__WORK INSTRUCTIONS__: Where a line in the data below includes the word "getD", count it. State the total and nothing more.
*****
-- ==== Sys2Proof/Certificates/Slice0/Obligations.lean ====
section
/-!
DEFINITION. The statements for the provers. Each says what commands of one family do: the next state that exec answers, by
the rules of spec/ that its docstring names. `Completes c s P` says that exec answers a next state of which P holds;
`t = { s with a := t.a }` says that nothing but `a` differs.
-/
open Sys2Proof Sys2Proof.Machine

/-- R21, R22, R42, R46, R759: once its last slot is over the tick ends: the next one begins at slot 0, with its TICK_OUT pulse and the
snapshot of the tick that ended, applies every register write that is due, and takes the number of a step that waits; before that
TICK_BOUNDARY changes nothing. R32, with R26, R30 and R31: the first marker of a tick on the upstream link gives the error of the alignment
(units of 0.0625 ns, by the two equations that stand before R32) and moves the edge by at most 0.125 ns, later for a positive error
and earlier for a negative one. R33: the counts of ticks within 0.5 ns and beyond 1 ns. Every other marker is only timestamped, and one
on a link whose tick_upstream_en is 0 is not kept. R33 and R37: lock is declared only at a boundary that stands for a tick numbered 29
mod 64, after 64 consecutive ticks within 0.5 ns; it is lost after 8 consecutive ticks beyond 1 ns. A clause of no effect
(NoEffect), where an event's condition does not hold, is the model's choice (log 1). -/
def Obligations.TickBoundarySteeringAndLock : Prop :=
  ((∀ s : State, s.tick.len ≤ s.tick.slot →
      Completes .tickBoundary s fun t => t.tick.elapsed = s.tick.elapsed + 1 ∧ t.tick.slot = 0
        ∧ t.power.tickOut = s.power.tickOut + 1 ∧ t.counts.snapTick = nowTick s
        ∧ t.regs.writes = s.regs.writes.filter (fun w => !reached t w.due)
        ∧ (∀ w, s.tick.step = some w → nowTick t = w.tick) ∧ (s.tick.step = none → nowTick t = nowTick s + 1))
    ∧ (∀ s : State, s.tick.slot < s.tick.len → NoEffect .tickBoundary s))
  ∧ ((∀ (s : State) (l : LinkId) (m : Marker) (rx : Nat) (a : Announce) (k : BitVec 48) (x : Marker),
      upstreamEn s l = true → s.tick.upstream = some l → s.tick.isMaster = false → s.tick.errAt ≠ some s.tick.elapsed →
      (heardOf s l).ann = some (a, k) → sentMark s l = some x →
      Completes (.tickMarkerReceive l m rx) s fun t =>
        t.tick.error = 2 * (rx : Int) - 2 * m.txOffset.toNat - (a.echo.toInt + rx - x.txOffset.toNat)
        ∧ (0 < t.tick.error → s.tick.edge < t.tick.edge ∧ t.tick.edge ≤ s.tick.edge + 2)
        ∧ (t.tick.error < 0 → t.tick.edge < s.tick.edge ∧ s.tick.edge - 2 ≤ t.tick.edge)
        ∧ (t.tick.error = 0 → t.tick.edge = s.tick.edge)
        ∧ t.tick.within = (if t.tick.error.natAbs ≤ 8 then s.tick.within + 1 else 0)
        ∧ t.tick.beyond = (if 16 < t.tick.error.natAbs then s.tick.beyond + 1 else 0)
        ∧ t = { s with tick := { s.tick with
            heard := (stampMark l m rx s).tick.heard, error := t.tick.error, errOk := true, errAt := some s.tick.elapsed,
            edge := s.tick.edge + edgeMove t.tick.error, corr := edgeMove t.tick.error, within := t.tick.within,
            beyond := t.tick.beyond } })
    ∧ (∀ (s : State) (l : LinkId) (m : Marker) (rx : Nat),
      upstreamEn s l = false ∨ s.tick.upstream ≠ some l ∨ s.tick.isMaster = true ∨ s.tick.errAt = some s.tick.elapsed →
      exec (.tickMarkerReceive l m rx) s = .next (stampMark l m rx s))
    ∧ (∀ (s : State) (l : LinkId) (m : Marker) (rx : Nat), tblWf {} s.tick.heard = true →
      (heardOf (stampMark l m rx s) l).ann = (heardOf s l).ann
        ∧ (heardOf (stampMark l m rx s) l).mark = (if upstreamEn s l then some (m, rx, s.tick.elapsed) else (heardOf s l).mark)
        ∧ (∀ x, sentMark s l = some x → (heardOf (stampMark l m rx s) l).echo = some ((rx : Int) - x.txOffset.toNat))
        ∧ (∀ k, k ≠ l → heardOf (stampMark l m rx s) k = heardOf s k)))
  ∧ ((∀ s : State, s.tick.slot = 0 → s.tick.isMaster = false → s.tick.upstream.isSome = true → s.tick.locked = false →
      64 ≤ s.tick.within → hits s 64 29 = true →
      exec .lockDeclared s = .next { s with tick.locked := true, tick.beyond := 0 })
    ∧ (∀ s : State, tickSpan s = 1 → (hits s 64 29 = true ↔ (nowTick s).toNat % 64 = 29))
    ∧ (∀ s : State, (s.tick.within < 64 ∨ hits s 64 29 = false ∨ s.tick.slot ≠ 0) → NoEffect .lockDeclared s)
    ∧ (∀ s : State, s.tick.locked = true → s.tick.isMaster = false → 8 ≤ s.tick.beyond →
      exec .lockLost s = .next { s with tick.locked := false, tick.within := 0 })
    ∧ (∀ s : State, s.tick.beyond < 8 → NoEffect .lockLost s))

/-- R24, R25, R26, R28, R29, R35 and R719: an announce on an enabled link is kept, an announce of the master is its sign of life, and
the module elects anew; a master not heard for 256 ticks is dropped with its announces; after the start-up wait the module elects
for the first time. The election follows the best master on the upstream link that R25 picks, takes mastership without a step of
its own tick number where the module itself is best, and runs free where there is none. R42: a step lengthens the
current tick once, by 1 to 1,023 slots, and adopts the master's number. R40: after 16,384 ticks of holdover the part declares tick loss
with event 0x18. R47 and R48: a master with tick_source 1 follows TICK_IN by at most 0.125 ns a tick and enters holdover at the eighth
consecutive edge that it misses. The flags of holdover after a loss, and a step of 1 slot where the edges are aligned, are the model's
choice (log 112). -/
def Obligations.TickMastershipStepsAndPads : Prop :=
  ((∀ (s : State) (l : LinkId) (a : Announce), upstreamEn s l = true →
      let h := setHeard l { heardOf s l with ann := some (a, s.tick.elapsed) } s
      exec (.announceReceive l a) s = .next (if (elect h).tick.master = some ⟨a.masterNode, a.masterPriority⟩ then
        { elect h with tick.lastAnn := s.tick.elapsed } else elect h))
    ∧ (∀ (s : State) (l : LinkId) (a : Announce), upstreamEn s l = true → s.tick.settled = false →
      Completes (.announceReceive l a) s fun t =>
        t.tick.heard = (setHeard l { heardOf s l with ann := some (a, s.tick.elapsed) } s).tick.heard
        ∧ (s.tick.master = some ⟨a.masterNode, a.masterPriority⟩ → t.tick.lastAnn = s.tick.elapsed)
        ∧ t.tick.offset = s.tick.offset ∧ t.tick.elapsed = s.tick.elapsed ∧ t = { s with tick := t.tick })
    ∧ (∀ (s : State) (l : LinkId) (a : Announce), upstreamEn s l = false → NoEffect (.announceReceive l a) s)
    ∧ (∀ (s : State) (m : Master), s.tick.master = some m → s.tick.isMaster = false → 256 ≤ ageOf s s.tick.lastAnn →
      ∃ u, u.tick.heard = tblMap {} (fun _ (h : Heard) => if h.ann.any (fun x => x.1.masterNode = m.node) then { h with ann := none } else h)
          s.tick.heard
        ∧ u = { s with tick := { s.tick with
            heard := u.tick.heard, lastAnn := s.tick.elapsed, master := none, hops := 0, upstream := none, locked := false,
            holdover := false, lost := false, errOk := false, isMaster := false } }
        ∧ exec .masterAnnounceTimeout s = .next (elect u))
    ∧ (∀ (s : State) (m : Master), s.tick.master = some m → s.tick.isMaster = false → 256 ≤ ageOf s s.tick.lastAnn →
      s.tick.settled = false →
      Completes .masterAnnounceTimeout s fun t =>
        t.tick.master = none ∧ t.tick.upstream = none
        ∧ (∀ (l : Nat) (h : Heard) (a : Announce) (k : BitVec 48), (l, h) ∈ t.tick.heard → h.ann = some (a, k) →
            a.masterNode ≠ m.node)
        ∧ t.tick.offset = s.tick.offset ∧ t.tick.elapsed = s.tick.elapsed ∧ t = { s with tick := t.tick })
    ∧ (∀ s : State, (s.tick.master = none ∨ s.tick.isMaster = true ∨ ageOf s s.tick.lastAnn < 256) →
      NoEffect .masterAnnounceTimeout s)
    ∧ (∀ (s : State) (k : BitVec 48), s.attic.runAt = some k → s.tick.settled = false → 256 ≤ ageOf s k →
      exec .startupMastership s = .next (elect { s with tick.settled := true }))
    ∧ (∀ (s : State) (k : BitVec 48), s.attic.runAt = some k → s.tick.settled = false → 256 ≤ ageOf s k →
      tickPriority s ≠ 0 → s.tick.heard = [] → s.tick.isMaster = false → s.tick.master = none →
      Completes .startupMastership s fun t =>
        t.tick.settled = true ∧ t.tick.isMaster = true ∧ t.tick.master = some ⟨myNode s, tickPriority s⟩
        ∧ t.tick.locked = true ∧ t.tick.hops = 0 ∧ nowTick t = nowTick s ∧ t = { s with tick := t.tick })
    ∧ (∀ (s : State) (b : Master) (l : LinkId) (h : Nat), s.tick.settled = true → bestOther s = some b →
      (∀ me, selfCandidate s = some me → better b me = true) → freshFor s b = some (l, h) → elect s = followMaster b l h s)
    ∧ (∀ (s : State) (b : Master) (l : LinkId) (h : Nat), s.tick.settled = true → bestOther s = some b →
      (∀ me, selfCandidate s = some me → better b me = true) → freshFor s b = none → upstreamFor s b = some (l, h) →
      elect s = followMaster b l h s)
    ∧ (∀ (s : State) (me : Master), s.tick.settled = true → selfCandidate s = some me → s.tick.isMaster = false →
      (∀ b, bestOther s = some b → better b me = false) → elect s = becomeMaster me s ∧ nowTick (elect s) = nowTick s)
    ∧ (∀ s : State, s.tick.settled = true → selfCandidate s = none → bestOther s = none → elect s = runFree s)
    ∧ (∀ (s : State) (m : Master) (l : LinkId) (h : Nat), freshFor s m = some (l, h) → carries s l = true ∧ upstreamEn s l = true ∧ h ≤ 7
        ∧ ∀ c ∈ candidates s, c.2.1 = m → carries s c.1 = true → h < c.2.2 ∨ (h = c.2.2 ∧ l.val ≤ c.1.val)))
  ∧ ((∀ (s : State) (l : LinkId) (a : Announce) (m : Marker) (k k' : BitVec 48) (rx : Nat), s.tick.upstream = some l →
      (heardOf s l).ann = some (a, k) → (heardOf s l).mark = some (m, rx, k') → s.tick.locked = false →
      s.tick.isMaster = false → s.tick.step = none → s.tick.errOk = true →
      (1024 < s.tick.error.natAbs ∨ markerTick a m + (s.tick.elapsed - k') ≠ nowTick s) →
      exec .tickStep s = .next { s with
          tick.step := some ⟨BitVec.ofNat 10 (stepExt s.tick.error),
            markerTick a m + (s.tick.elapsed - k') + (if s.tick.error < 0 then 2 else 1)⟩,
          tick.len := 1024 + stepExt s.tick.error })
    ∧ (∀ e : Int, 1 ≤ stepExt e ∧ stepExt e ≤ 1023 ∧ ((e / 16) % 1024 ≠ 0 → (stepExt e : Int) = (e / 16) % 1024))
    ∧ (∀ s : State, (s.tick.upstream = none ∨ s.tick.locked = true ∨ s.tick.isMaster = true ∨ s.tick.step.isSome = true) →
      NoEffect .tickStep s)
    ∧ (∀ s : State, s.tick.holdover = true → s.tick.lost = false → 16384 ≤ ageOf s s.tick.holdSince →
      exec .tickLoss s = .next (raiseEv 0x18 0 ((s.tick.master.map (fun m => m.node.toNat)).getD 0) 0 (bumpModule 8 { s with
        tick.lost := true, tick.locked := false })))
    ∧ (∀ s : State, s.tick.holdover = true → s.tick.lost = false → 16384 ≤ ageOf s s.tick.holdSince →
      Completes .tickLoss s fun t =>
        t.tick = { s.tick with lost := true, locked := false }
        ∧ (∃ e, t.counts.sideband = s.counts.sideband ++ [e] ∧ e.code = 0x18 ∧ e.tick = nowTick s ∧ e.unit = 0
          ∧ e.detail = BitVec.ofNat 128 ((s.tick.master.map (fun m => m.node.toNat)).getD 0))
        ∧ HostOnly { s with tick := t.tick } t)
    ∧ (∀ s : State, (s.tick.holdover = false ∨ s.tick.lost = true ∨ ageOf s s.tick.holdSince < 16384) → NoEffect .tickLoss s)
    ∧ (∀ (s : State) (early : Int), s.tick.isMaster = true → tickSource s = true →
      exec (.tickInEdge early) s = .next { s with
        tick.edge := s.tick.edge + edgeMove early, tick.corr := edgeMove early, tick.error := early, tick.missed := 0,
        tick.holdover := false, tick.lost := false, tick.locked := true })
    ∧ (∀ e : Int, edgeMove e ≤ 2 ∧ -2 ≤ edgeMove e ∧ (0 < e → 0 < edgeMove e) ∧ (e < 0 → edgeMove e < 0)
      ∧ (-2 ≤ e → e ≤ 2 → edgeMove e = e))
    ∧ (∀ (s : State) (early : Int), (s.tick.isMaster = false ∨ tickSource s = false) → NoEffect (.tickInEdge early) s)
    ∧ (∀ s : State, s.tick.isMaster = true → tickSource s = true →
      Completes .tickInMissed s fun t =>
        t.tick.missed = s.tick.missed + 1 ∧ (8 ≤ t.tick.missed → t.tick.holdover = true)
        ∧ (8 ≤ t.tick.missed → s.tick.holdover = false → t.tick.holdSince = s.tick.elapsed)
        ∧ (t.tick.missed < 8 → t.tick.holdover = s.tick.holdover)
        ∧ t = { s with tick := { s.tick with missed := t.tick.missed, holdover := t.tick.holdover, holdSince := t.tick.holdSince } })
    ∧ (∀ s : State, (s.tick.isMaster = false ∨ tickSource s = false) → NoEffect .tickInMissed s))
*****
__RESULT OF THIS TASK__: 2